Below are lines of data; restate word for word those running from the line containing "(updRas s f).hw = s.hw := rfl" to the line containing "(updRas s f).dramStacks = s.dramStacks := rfl", inclusive, and no others.

[Saved data entries]
····················

-- ==== Sys2Proof/Machine/Egress.lean ====
section
/-!
DEFINITION. Egress (12_egress): the choice of the next packet of a port (R484–R493), its start (R455, R481, R482, R497),
gate lists (R493–R496), the calendar wheel (R498), and what a frame start does to shapers, policers, connection rates and
event queues (R473, R478, R483, R499–R506).
-/

namespace Sys2Proof.Machine

/-! ## Time within the frame -/

/-- Start of the current frame in ns of the node's base-interval count. -/
def frameStartNs (t : Time) : Nat := firstBint t * 2048 + (if t.len = 0 && t.half then 1024 else 0)

/-- Line rate of a port in eighths of a byte per ns: 25 bytes per lane (R489), 25 Gb/s on the management port (R677). -/
def lineRate8 (s : State) (p : Nat) : Nat := if p = 20 then 25 else 200 * (portAt s p).lanes

/-- The same in units of 1.25 Gb/s (R500). -/
def lineUnits (s : State) (p : Nat) : Nat := if p = 20 then 20 else 160 * (portAt s p).lanes

/-- A packet of `len` bytes that starts `t` ns into the frame ends by `tenths` of a ns into it. -/
def endsBy (s : State) (p len t tenths : Nat) : Bool :=
  decide (10 * t ≤ tenths) && decide (80 * len ≤ lineRate8 s p * (tenths - 10 * t))

/-! ## Gate lists (R493) -/

/-- The register value of entry i of a gate list; at reset every class is open from offset 0 (Table 12-5). -/
def gateEntry (x : Port) (l i : Nat) : Nat := mgetD (if l = 1 then x.list1 else x.list0) i (0x3F * 2 ^ 18)

def geOffset (e : Nat) : Nat := bits e 13 0
def geOpen (e c : Nat) : Bool := bit e (16 + c)

def gateCount (x : Port) (l : Nat) : Nat := if l = 1 then x.count1 else x.count0

/-- Entries of the active list that take effect in a frame of this length. -/
def activeEntries (len : Nat) (x : Port) : List Nat :=
  ((List.range (gateCount x x.active)).map (gateEntry x x.active)).filter
    (fun e => decide (gateTenths len + 8 * geOffset e < 10 * frameNs len))

/-- Tenths of a ns into the frame by which a packet of class c (2–7) that starts t ns into it must end; none while its class
is closed (R487, R493). -/
def closesAt (len : Nat) (x : Port) (c t : Nat) : Option Nat :=
  let es := activeEntries len x
  let g := gateTenths len
  if 10 * t < g then none
  else
    match (es.filter (fun e => decide (g + 8 * geOffset e ≤ 10 * t))).getLast? with
    | none => none
    | some e =>
      if !geOpen e c then none
      else match es.find? (fun e => decide (10 * t < g + 8 * geOffset e) && !geOpen e c) with
        | some e => some (g + 8 * geOffset e)
        | none => some (10 * frameNs len)

/-! ## Packets that may start (R455, R449, R442, R460) -/

/-- A packet a port may start: connection, message key, index, whether it is a retransmission, its class, partition, path,
charged length. -/
structure Cand where
  conn : Nat
  key : Nat
  idx : Nat
  again : Bool
  tc : Nat
  part : Nat
  pair : Nat
  label : Nat
  len : Nat
  deriving DecidableEq, Repr

/-- Bytes of packet i of a message. -/
def pktBytes (x : Conn) (m : OutMsg) (i : Nat) : Bytes := slice m.body (i * x.mps) (min x.mps (m.body.length - i * x.mps))
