-- ==== Sys2Proof/Machine/Regs.lean ====
section
/-!
DEFINITION. The register space (18_registers): where each register lies (Tables 18-1, 18-3), what a read returns (R687–R689,
R696) and what a write does (R7, R573, R574, R692, R708, Table 18-19), and the rows that write single registers.
-/

namespace Sys2Proof.Machine

/-! ## Addresses (Tables 18-1 to 18-3) -/

/-- Blocks of the register space. -/
inductive RegBlock where
  | node (b : Nat)
  | log
  | hub (h : Nat)
  | stack (n : Nat)
  | port (p : Nat)
  | nand (c : Nat)
  | part (k : Nat)
  deriving DecidableEq, Repr

/-- The block an address lies in and the offset there; none outside every block or not 8-aligned (R687). Blocks of the node
are numbered `GLOBAL` 0 to `MGMT` 7; board link b is port 16 + b. -/
def regAt (addr : Nat) : Option (RegBlock × Nat) :=
  if addr % 8 ≠ 0 then none
  else if addr < 0x80000 then some (.node (addr / 0x10000), addr % 0x10000)
  else if addr < 0xA0000 then some (.log, addr - 0x80000)
  else if 0x100000 ≤ addr ∧ addr < 0x300000 then some (.hub (addr / 0x100000 - 1), addr % 0x100000)
  else if 0x1000000 ≤ addr ∧ addr < 0x2800000 then some (.stack ((addr - 0x1000000) / 0x100000), addr % 0x100000)
  else if 0x4000000 ≤ addr ∧ addr < 0x4100000 then some (.port ((addr - 0x4000000) / 0x10000), addr % 0x10000)
  else if 0x4200000 ≤ addr ∧ addr < 0x4240000 then some (.port (16 + (addr - 0x4200000) / 0x10000), addr % 0x10000)
  else if 0x4400000 ≤ addr ∧ addr < 0x4500000 then some (.nand ((addr - 0x4400000) / 0x10000), addr % 0x10000)
  else if 0x8000000 ≤ addr ∧ addr < 0x8800000 then some (.part ((addr - 0x8000000) / 0x10000), addr % 0x10000)
  else none

/-- Index of offset `off` in an array of `n` registers of `stride` bytes from `base`. -/
def regIndex (off base stride n : Nat) : Option Nat :=
  if base ≤ off ∧ off < base + stride * n ∧ (off - base) % stride = 0 then some ((off - base) / stride) else none

/-- A 64-bit word of bytes. -/
def wordAt (bs : Bytes) (off : Nat) : Nat := leAt bs off 8

/-! ## Reads -/

/-- `GLOBAL`: CAPS, XPORT_CTL, BOARD_STAT, IRQ_CTL, WR_IGNORED. A value that waits for a frame start reads as written (R696). -/
def readGlobal (s : State) (off : Nat) : Nat :=
  if off = 0x00 then capsWord s
  else if off = 0x08 then
    let low := match s.eg.xportNext with
      | some v => packFields [(20, 12, max 1 (bits v 31 20)), (8, 8, max 8 (bits v 15 8)), (0, 8, max 4 (bits v 7 0))]
      | none => packFields [(20, 12, s.eg.maxAge), (8, 8, s.eg.reorder), (0, 8, s.eg.rto)]
    low + packFields [(48, 16, s.eg.udpPort), (32, 16, s.eg.sportBase), (18, 2, s.eg.mpsMax)]
  else if off = 0x10 then
    packFields [(20, 4, s.hw.peers), (16, 4, s.hw.boardErr), (8, 2, s.hw.sbAddr), (7, 1, b2n s.hw.leadSel), (6, 1, b2n s.hw.strapFree),
      (4, 2, leadPos s), (2, 2, s.hw.gsize), (0, 2, s.hw.pos)]
  else if off = 0x18 then packFields [(16, 16, s.irq.pend), (0, 16, s.irq.en)]
  else if off = 0x20 then packFields [(48, 16, s.irq.ignCount), (0, 28, s.irq.ignAddr)]
  else 0
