/-- R33, R36, R37, R474–R476: a parent's `TIME_SYNC` gives the phase error, which a node in service slews away when it is within
±384 ns and otherwise stops admission for; an exchange gives the path delay; a child's request is answered; and a node that has
heard no parent for 16,384 base intervals is in holdover.
(Delays before the first exchange and rounding are DEDUCED, log 33.) -/
def Obligations.FabricTimeFollowsTheParent : Prop :=
  ∀ (s u : State) (p : RxBase) (q : Nat), rxControl s p = (u, some q) →
    (∀ h : TimeHdr, parentConn u = some p.dcid → joins u = false →
      let e := phaseError u.time h
      (u.time.tickMode = 3 ∨ (u.time.tickMode = 1 ∧ u.time.byLinks = false) → exec (.timeSync p h) s =
        .next { u with time := { u.time with quiet := 0, holdover := false } }) ∧
      (u.time.tickMode ≠ 3 → (u.time.tickMode = 1 → u.time.byLinks = true) → s.life.state ≠ 0 → s.time.resync = none →
        (-(384 * nsUnits) ≤ e → e ≤ 384 * nsUnits → exec (.timeSync p h) s = .next { u with time := { u.time with
          phaseErr := errNs e, locked := inLock e, quiet := 0, holdover := false, slew := -e } }) ∧
        (e < -(384 * nsUnits) ∨ 384 * nsUnits < e → Completes (.timeSync p h) s (fun t =>
          t.adm.stopped = true ∧ t.time = { u.time with
            phaseErr := errNs e, locked := inLock e, quiet := 0, holdover := false, lost := true, resync := some e, slew := 0 })))) ∧
    (∀ h : TimeHdr, parentConn u ≠ some p.dcid → exec (.timeSync p h) s = .next u) ∧
    (∀ (h : TimeHdr) turn x r, p.dcid ∈ childConns u → mget u.conns p.dcid = some x → pathOf u x x.txCsn = some r →
      mayCount u false x = true → Completes (.timeDreq p h turn) s (fun t => (∃ k, t.out.wire = s.out.wire ++ [k] ∧ k.conn = p.dcid ∧ k.ptype = 0x1A ∧
        k.fields = [wrapInt 64 h.corr, turn % 2 ^ 32, h.seq, 0]) ∧ t.time = s.time)) ∧
    (∀ (h : TimeHdr) turn, p.dcid ∉ childConns u → exec (.timeDreq p h turn) s = .next u) ∧
    (∀ (h : TimeHdr) t1, u.time.dreq = some (h.seq, t1) → parentConn u = some p.dcid → exec (.timeDrsp p h) s =
      .next { u with time := { u.time with dreq := none, delays := (pathDelay t1 h :: u.time.delays).take 8 } }) ∧
    (∀ c now, parentConn s = some c → 256 ≤ s.time.sinceDreq → Completes (.timeDreqSend now) s (fun t =>
      t.time = { s.time with dreq := some (s.time.dreqNo % 2 ^ 32, now), dreqNo := s.time.dreqNo + 1, sinceDreq := 0 } ∧
      Only (touches (.timeDreqSend now)) s t)) ∧
    (awake s = true → s.time.holdover = false → 16384 ≤ s.time.quiet → Completes .frameHoldover s (fun t =>
        t.time = { s.time with holdover := true } ∧ t.ras = logRecord s.ras ⟨0x0002, 2, 0, s.time.frame, 0, 0⟩ ∧
        Only (touches .frameHoldover) s t))

/-- R35, R634, R637, R665–R667: the tick line's markers are checked against `FRAME.BINT`; the fourth wrong one in a row, or its edges
missing, hands the node to its board links, and the 16th right one at a frame mark takes the tick back. A node joins fabric
time once, at its parent's first `TIME_SYNC` or its lead's counters: its frame number is then the fabric's, and spring step 0x09 is
done. -/
def Obligations.TheTickLineAndTheTimeJoin : Prop :=
  ∀ s : State,
    (∀ width, s.time.tickMode = 1 → (decide (128 ≤ width) = true ↔ s.time.bint % 16 = 0) → Completes (.ftickEdge width) s (fun t =>
      t.time.badTicks = 0 ∧ t.time.goodTicks = s.time.goodTicks + 1 ∧
      (t.time.byLinks = true ↔ s.time.byLinks = true ∧ ¬(s.time.bint % 16 = 0 ∧ 16 ≤ s.time.goodTicks + 1)) ∧
      Only (touches (.ftickEdge width)) s t)) ∧
    (∀ width, s.time.tickMode = 1 → ¬(decide (128 ≤ width) = true ↔ s.time.bint % 16 = 0) → Completes (.ftickEdge width) s (fun t =>
      t.time.goodTicks = 0 ∧ (t.time.byLinks = true ↔ s.time.byLinks = true ∨ 3 ≤ s.time.badTicks) ∧
      t.time.frame = s.time.frame ∧ Only (touches (.ftickEdge width)) s t)) ∧
    (s.time.tickMode = 1 → s.time.byLinks = false → Completes .frameTickLost s (fun t =>
      t.time = { s.time with byLinks := true, badTicks := 0, goodTicks := 0 } ∧
      t.ras = logRecord s.ras ⟨0x0001, 2, 0, s.time.frame, 0, 0⟩ ∧ Only (touches .frameTickLost) s t)) ∧
    (∀ (u : State) (p : RxBase) (q : Nat), rxControl s p = (u, some q) →
      (∀ (h : TimeHdr) near, joins s = true → parentConn s = some p.dcid → s.time.joinFrame = some near →
        let e := (((h.sub : Int) + h.corr) / bintUnits).toNat
        let len := (s.maps.cur.map (fun m => m.len)).getD s.time.len
        Completes (.timeJoin p (.sync h)) s (fun t =>
          t.time.joined = true ∧ t.time.bint = h.bint + e ∧ t.time.len = len ∧
          t.time.frame = joinFrameOf near p.sframe + (if len = 0 then 2 * e else e / bintsPerFrame len) ∧
          t.adm.closed = t.time.frame ∧ t.life.step = 9)) ∧
      (∀ frame bint, s.life.state = 0 → s.time.joined = false → s.time.tickMode = 1 → boardConn s (leadPos s) = some p.dcid →
        Completes (.timeJoin p (.lead frame bint)) s (fun t =>
          t.time.joined = true ∧ t.time.bint = bint ∧ t.time.frame = frame ∧ t.time.len = s.time.len ∧ t.adm.closed = frame ∧
          t.life.step = 9))) ∧
    (∀ (p : RxBase) (j : JoinMsg), s.time.joined = true → exec (.timeJoin p j) s = .next s)

/-- R28–R31, R38, R39, R42, R569: a frame starts when every base interval of the last has, and the frame number rises by one (twice in a
base interval of two frames); a base interval's start counts `FRAME.BINT`, advances UTC, clears the counts kept per
interval, and takes each unit's sample; a cycle of 16 puts the decided steps in force. Nothing starts while a winter is entered.
(That a frame waits for its base intervals and for winter's entry is a DESIGN CHOICE, log 1.) -/
def Obligations.FramesAndBaseIntervalsAreCounted : Prop :=
  ∀ s : State, awake s = true →
    (s.life.entering = false → s.time.left = 0 → Completes .frameStart s (fun t =>
      t.time.frame = s.time.frame + 1 ∧ t.time.bint = s.time.bint ∧ t.adm.closed = max s.adm.closed (s.time.frame + 1) ∧
      (s.time.len = 0 ∧ s.time.half = false → t.time.half = true ∧ t.time.left = 0 ∧ t.time.len = s.time.len) ∧
      (s.time.len ≠ 0 ∨ s.time.half = true → t.time.half = false ∧ t.time.len = nextLen s ∧ t.time.lenPend = none ∧
        t.time.left = bintsPerFrame (nextLen s)))) ∧
    (s.life.entering = true ∨ s.time.left ≠ 0 → exec .frameStart s = .next s) ∧
    (∀ temps, s.time.left = 0 → exec (.baseIntervalStart temps) s = .next s) ∧
    (∀ temps, s.time.left ≠ 0 → Completes (.baseIntervalStart temps) s (fun t =>
      t.time.bint = s.time.bint + 1 ∧ t.time.left = s.time.left - 1 ∧ t.time.frame = s.time.frame ∧ t.crypto = utcTick s.crypto ∧
      (∀ n, n < stackCount s → (stackAt t n).temp = (sampleOf temps n 1632).1 ∧
        (stackAt t n).step = if (s.time.bint + 1) % 16 = 0 then (stackAt s n).stepNext else (stackAt s n).step) ∧
      (∀ p x, mget t.ports p = some x → x.hsCount = 0) ∧ (∀ i x, mget t.slices i = some x → x.grants = 0)))
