/-! ## `updTime` -/

@[simp] theorem updTime_pending (s : State) (f : Time → Time) : (updTime s f).pending = s.pending := rfl
@[simp] theorem updTime_hw (s : State) (f : Time → Time) : (updTime s f).hw = s.hw := rfl
@[simp] theorem updTime_pins (s : State) (f : Time → Time) : (updTime s f).pins = s.pins := rfl
@[simp] theorem updTime_life (s : State) (f : Time → Time) : (updTime s f).life = s.life := rfl
@[simp] theorem updTime_fw (s : State) (f : Time → Time) : (updTime s f).fw = s.fw := rfl
@[simp] theorem updTime_time (s : State) (f : Time → Time) : (updTime s f).time = f s.time := rfl
@[simp] theorem updTime_adm (s : State) (f : Time → Time) : (updTime s f).adm = s.adm := rfl
@[simp] theorem updTime_parts (s : State) (f : Time → Time) : (updTime s f).parts = s.parts := rfl
@[simp] theorem updTime_hub0 (s : State) (f : Time → Time) : (updTime s f).hub0 = s.hub0 := rfl
@[simp] theorem updTime_hub1 (s : State) (f : Time → Time) : (updTime s f).hub1 = s.hub1 := rfl
@[simp] theorem updTime_slices (s : State) (f : Time → Time) : (updTime s f).slices = s.slices := rfl
@[simp] theorem updTime_cores (s : State) (f : Time → Time) : (updTime s f).cores = s.cores := rfl
@[simp] theorem updTime_dramStacks (s : State) (f : Time → Time) : (updTime s f).dramStacks = s.dramStacks := rfl
@[simp] theorem updTime_chains (s : State) (f : Time → Time) : (updTime s f).chains = s.chains := rfl
@[simp] theorem updTime_maps (s : State) (f : Time → Time) : (updTime s f).maps = s.maps := rfl
@[simp] theorem updTime_oboe (s : State) (f : Time → Time) : (updTime s f).oboe = s.oboe := rfl
@[simp] theorem updTime_conns (s : State) (f : Time → Time) : (updTime s f).conns = s.conns := rfl
@[simp] theorem updTime_ports (s : State) (f : Time → Time) : (updTime s f).ports = s.ports := rfl
@[simp] theorem updTime_eg (s : State) (f : Time → Time) : (updTime s f).eg = s.eg := rfl
@[simp] theorem updTime_ras (s : State) (f : Time → Time) : (updTime s f).ras = s.ras := rfl
@[simp] theorem updTime_crypto (s : State) (f : Time → Time) : (updTime s f).crypto = s.crypto := rfl
@[simp] theorem updTime_ftl0 (s : State) (f : Time → Time) : (updTime s f).ftl0 = s.ftl0 := rfl
@[simp] theorem updTime_ftl1 (s : State) (f : Time → Time) : (updTime s f).ftl1 = s.ftl1 := rfl
@[simp] theorem updTime_irq (s : State) (f : Time → Time) : (updTime s f).irq = s.irq := rfl
@[simp] theorem updTime_mbox (s : State) (f : Time → Time) : (updTime s f).mbox = s.mbox := rfl
@[simp] theorem updTime_out (s : State) (f : Time → Time) : (updTime s f).out = s.out := rfl

/-! ## `updRas` -/

@[simp] theorem updRas_pending (s : State) (f : Ras → Ras) : (updRas s f).pending = s.pending := rfl
@[simp] theorem updRas_hw (s : State) (f : Ras → Ras) : (updRas s f).hw = s.hw := rfl
@[simp] theorem updRas_pins (s : State) (f : Ras → Ras) : (updRas s f).pins = s.pins := rfl
@[simp] theorem updRas_life (s : State) (f : Ras → Ras) : (updRas s f).life = s.life := rfl
@[simp] theorem updRas_fw (s : State) (f : Ras → Ras) : (updRas s f).fw = s.fw := rfl
@[simp] theorem updRas_time (s : State) (f : Ras → Ras) : (updRas s f).time = s.time := rfl
@[simp] theorem updRas_adm (s : State) (f : Ras → Ras) : (updRas s f).adm = s.adm := rfl
@[simp] theorem updRas_parts (s : State) (f : Ras → Ras) : (updRas s f).parts = s.parts := rfl
@[simp] theorem updRas_hub0 (s : State) (f : Ras → Ras) : (updRas s f).hub0 = s.hub0 := rfl
@[simp] theorem updRas_hub1 (s : State) (f : Ras → Ras) : (updRas s f).hub1 = s.hub1 := rfl
@[simp] theorem updRas_slices (s : State) (f : Ras → Ras) : (updRas s f).slices = s.slices := rfl
@[simp] theorem updRas_cores (s : State) (f : Ras → Ras) : (updRas s f).cores = s.cores := rfl
@[simp] theorem updRas_dramStacks (s : State) (f : Ras → Ras) : (updRas s f).dramStacks = s.dramStacks := rfl
@[simp] theorem updRas_chains (s : State) (f : Ras → Ras) : (updRas s f).chains = s.chains := rfl
@[simp] theorem updRas_maps (s : State) (f : Ras → Ras) : (updRas s f).maps = s.maps := rfl
@[simp] theorem updRas_oboe (s : State) (f : Ras → Ras) : (updRas s f).oboe = s.oboe := rfl
@[simp] theorem updRas_conns (s : State) (f : Ras → Ras) : (updRas s f).conns = s.conns := rfl
@[simp] theorem updRas_ports (s : State) (f : Ras → Ras) : (updRas s f).ports = s.ports := rfl
@[simp] theorem updRas_eg (s : State) (f : Ras → Ras) : (updRas s f).eg = s.eg := rfl
@[simp] theorem updRas_ras (s : State) (f : Ras → Ras) : (updRas s f).ras = f s.ras := rfl
@[simp] theorem updRas_crypto (s : State) (f : Ras → Ras) : (updRas s f).crypto = s.crypto := rfl
@[simp] theorem updRas_ftl0 (s : State) (f : Ras → Ras) : (updRas s f).ftl0 = s.ftl0 := rfl
@[simp] theorem updRas_ftl1 (s : State) (f : Ras → Ras) : (updRas s f).ftl1 = s.ftl1 := rfl
@[simp] theorem updRas_irq (s : State) (f : Ras → Ras) : (updRas s f).irq = s.irq := rfl
@[simp] theorem updRas_mbox (s : State) (f : Ras → Ras) : (updRas s f).mbox = s.mbox := rfl
@[simp] theorem updRas_out (s : State) (f : Ras → Ras) : (updRas s f).out = s.out := rfl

····················

[Answer to this exercise]
@[simp] theorem updRas_hw (s : State) (f : Ras → Ras) : (updRas s f).hw = s.hw := rfl
@[simp] theorem updRas_pins (s : State) (f : Ras → Ras) : (updRas s f).pins = s.pins := rfl
@[simp] theorem updRas_life (s : State) (f : Ras → Ras) : (updRas s f).life = s.life := rfl
@[simp] theorem updRas_fw (s : State) (f : Ras → Ras) : (updRas s f).fw = s.fw := rfl
@[simp] theorem updRas_time (s : State) (f : Ras → Ras) : (updRas s f).time = s.time := rfl
@[simp] theorem updRas_adm (s : State) (f : Ras → Ras) : (updRas s f).adm = s.adm := rfl
@[simp] theorem updRas_parts (s : State) (f : Ras → Ras) : (updRas s f).parts = s.parts := rfl
@[simp] theorem updRas_hub0 (s : State) (f : Ras → Ras) : (updRas s f).hub0 = s.hub0 := rfl
@[simp] theorem updRas_hub1 (s : State) (f : Ras → Ras) : (updRas s f).hub1 = s.hub1 := rfl
@[simp] theorem updRas_slices (s : State) (f : Ras → Ras) : (updRas s f).slices = s.slices := rfl
@[simp] theorem updRas_cores (s : State) (f : Ras → Ras) : (updRas s f).cores = s.cores := rfl
@[simp] theorem updRas_dramStacks (s : State) (f : Ras → Ras) : (updRas s f).dramStacks = s.dramStacks := rfl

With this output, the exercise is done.